New Zealand army denies damaging Afghanistan Buddha statues

May 4th, 2008 - 2:17 pm ICT by admin  

Wellington, May 4 (DPA) The New Zealand army denied Sunday damaging the ruins of one of Afghanistan’s famous Bamian Buddha statues while detonating an unexploded rocket in the area. Najibullah Harar, head of the information and culture department in Bamian province, was reported as saying a controlled explosion by New Zealand army bomb disposal experts had damaged one of the remaining Buddha statues.

The radical Taliban government that ruled Afghanistan in 1996-2001 blew up the historic Buddha statues - nearly 2,000 years old and 55-metres and 38-metres tall - saying they defied strict islamic law.

Harar was quoted as saying the New Zealanders, who have a provincial reconstruction team in the area, had damaged the ruins of the smaller of the two statues.

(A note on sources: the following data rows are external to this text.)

-- ==== Sys2Proof/Machine/RegNames.lean ====
section
/-! DEFINITION. The addresses of the registers, by the names the spec gives them (`spec/22_register_map.md`, R513
to R518, and the register tables it indexes). -/

namespace Sys2Proof.Machine.Reg

/-! R517, 22_register_map.md: identity. -/

abbrev IDN_PART : Nat := 0x00000000
abbrev IDN_UNIT : Nat := 0x00000004
abbrev IDN_SERIAL (i : Nat) : Nat := 0x00000010 + 4 * i
abbrev IDN_MAC_LO : Nat := 0x00000020
abbrev IDN_MAC_HI : Nat := 0x00000024
abbrev IDN_NAME (i : Nat) : Nat := 0x00000030 + 4 * i

/-! R73, 02_emergence_cocoon.md: emergence. -/

abbrev EMG_STATUS : Nat := 0x00001000
abbrev EMG_CTRL : Nat := 0x00001004
abbrev EMG_IMAGE : Nat := 0x00001008
abbrev EMG_SEQ_LO : Nat := 0x0000100C
abbrev EMG_SEQ_HI : Nat := 0x00001010
abbrev EMG_FAIL : Nat := 0x00001014
abbrev EMG_FAIL_OFFSET : Nat := 0x00001018
abbrev EMG_NONCE_LO : Nat := 0x0000101C
abbrev EMG_NONCE_HI : Nat := 0x00001020
abbrev EMG_T_E (i : Nat) : Nat := 0x00001024 + 4 * i
abbrev EMG_T_LIVE : Nat := 0x00001048
abbrev EMG_RESET : Nat := 0x00001050
abbrev EMG_BOOTS : Nat := 0x00001054
abbrev EMG_LOG_HEAD : Nat := 0x00001058
abbrev EMG_LOG_SEL : Nat := 0x0000105C
abbrev EMG_LOG_DROP : Nat := 0x00001060
abbrev EMG_LOG_WIN (i : Nat) : Nat := 0x00001100 + 4 * i

/-! R502, 21_events_telemetry.md: event unit. -/

abbrev EVT_CTRL : Nat := 0x00002000
abbrev EVT_HEAD : Nat := 0x00002004
abbrev EVT_TAIL : Nat := 0x00002008
abbrev EVT_PENDING : Nat := 0x0000200C
abbrev EVT_LOST : Nat := 0x00002010
abbrev EVT_SEV_MAX : Nat := 0x00002014
abbrev EVT_COUNT_SEV (i : Nat) : Nat := 0x00002020 + 4 * i

/-! R425, 16_functional_safety.md: safety. -/

abbrev SAF_CTRL : Nat := 0x00008000
abbrev SAF_STATUS : Nat := 0x00008004
abbrev SAF_SNUFF_T : Nat := 0x00008008
abbrev SAF_SNUFF_LAT : Nat := 0x0000800C
abbrev SAF_DEPARTURES : Nat := 0x00008010
abbrev SAF_BAND_LATE : Nat := 0x00008014
abbrev SAF_WD_FIRES : Nat := 0x00008018
abbrev SAF_LOCKSTEP : Nat := 0x0000801C
abbrev SAF_SRAM_CE : Nat := 0x00008020
abbrev SAF_SRAM_UE : Nat := 0x00008024
abbrev SAF_CRC_CHAIN : Nat := 0x00008028
abbrev SAF_TAG_FAULTS : Nat := 0x0000802C
abbrev SAF_FR_PARTNER : Nat := 0x00008030
abbrev SAF_LATE (i : Nat) : Nat := 0x00008040 + 4 * i
abbrev SAF_LAST_SNUFF : Nat := 0x00008050
abbrev SAF_LAST_SNUFF_T : Nat := 0x00008054

/-! R380, 14_twin_flame.md: twin and flame. -/

abbrev TWN_CTRL : Nat := 0x00009000
abbrev TWN_HOLDOFF : Nat := 0x00009004
abbrev TWN_CMD : Nat := 0x00009008
abbrev TWN_BEACON_PORT : Nat := 0x0000900C
abbrev TWN_BEACON_DST (i : Nat) : Nat := 0x00009010 + 4 * i
abbrev TWN_STATUS : Nat := 0x00009040
abbrev TWN_EPOCH : Nat := 0x00009044
abbrev TWN_TAKEOVERS : Nat := 0x00009048
abbrev TWN_HANDOVERS : Nat := 0x0000904C
abbrev TWN_REPLAYED : Nat := 0x00009050
abbrev TWN_REPLAY_DROP : Nat := 0x00009054
abbrev TWN_CMD_REFUSED : Nat := 0x00009058
abbrev TWN_LAST_TAKE : Nat := 0x0000905C
abbrev TWN_JOINING : Nat := 0x00009060
abbrev TWN_HOLDOFF_LEFT : Nat := 0x00009064
abbrev TWN_CONF (i : Nat) : Nat := 0x00009070 + 4 * i

/-! R340, 13_time_clocks.md: device time. -/

abbrev DTC_NS_LO : Nat := 0x0000A000
abbrev DTC_NS_HI : Nat := 0x0000A004
abbrev DTC_FRAC : Nat := 0x0000A008
abbrev DTC_INC_LO : Nat := 0x0000A010
abbrev DTC_INC_HI : Nat := 0x0000A014
abbrev DOFF_LO : Nat := 0x0000A018
abbrev DOFF_HI : Nat := 0x0000A01C
abbrev TIME_CTRL : Nat := 0x0000A020
abbrev TIME_STATUS : Nat := 0x0000A024
abbrev DOFF_STEPS : Nat := 0x0000A028
abbrev ISLAND_SEC_LO : Nat := 0x0000A02C
abbrev ISLAND_SEC_HI : Nat := 0x0000A030
abbrev REF_CTRL : Nat := 0x0000A040
abbrev REF_STATUS : Nat := 0x0000A044
abbrev REF_FREQ_A : Nat := 0x0000A048
abbrev REF_FREQ_B : Nat := 0x0000A04C
abbrev PILOT_FREQ : Nat := 0x0000A050
abbrev REF_SWITCHES : Nat := 0x0000A054
abbrev PPS_CTRL : Nat := 0x0000A060
abbrev PPS_IN_LAST : Nat := 0x0000A064
abbrev PPS_IN_ERR : Nat := 0x0000A068
abbrev PPS_IN_GLITCH : Nat := 0x0000A06C

/-! R341, 13_time_clocks.md: PTP. -/

abbrev PTP_CTRL : Nat := 0x0000B000
abbrev PTP_PORTS : Nat := 0x0000B004
abbrev PTP_GLIDE : Nat := 0x0000B008
abbrev PTP_SLEW : Nat := 0x0000B00C
abbrev PTP_STEP_CONFIRM : Nat := 0x0000B010
abbrev PTP_ACQ : Nat := 0x0000B014
abbrev PTP_DREQ : Nat := 0x0000B018
abbrev PTP_STATUS : Nat := 0x0000B040
abbrev PTP_OFFSET : Nat := 0x0000B044
abbrev PTP_MPD : Nat := 0x0000B048
abbrev PTP_GM_LO : Nat := 0x0000B04C
abbrev PTP_GM_HI : Nat := 0x0000B050
abbrev PTP_GM_CLASS : Nat := 0x0000B054
abbrev PTP_SYNC_RX : Nat := 0x0000B058
abbrev PTP_RX_DISCARD : Nat := 0x0000B05C
abbrev PTP_OUTLIERS : Nat := 0x0000B060
abbrev PTP_ANN_TIMEOUT : Nat := 0x0000B064
abbrev PTP_SM (i : Nat) : Nat := 0x0000B080 + 4 * i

A statement from New Zealand defence force headquarters in Wellington said bomb disposal experts with the team had been asked by the Disarmament of Illegally Armed Groups (DIAG) to safely detonate an 85 mm anti-tank rocket found as part of a cache of ordnance in the vicinity of the statues in Bamian township.

“Due to its vicinity to the historic site the detonation was delayed so key people could be informed of the need to dispose the rocket. The governor of the province, Habiba Sorabi, United Nations organisations and agencies and local police authorities were advised of the task.”

The statement said the rocket was detonated following correct operating procedures on May 1 behind a cordon provided by local Afghani police.

“In conducting the demolition, 15 full sandbags were placed onto the rocket to absorb blast and fragmentation.” An inspection then revealed a crater about 400 mm in diameter and 150 mm deep.

“It was considered highly unlikely that the ordnance could have inflicted any damage to the surrounding area,” the statement said, adding that further site inspections, including by the head of the UN mission in Bamian, concluded there had been no damage to the Buddha statue.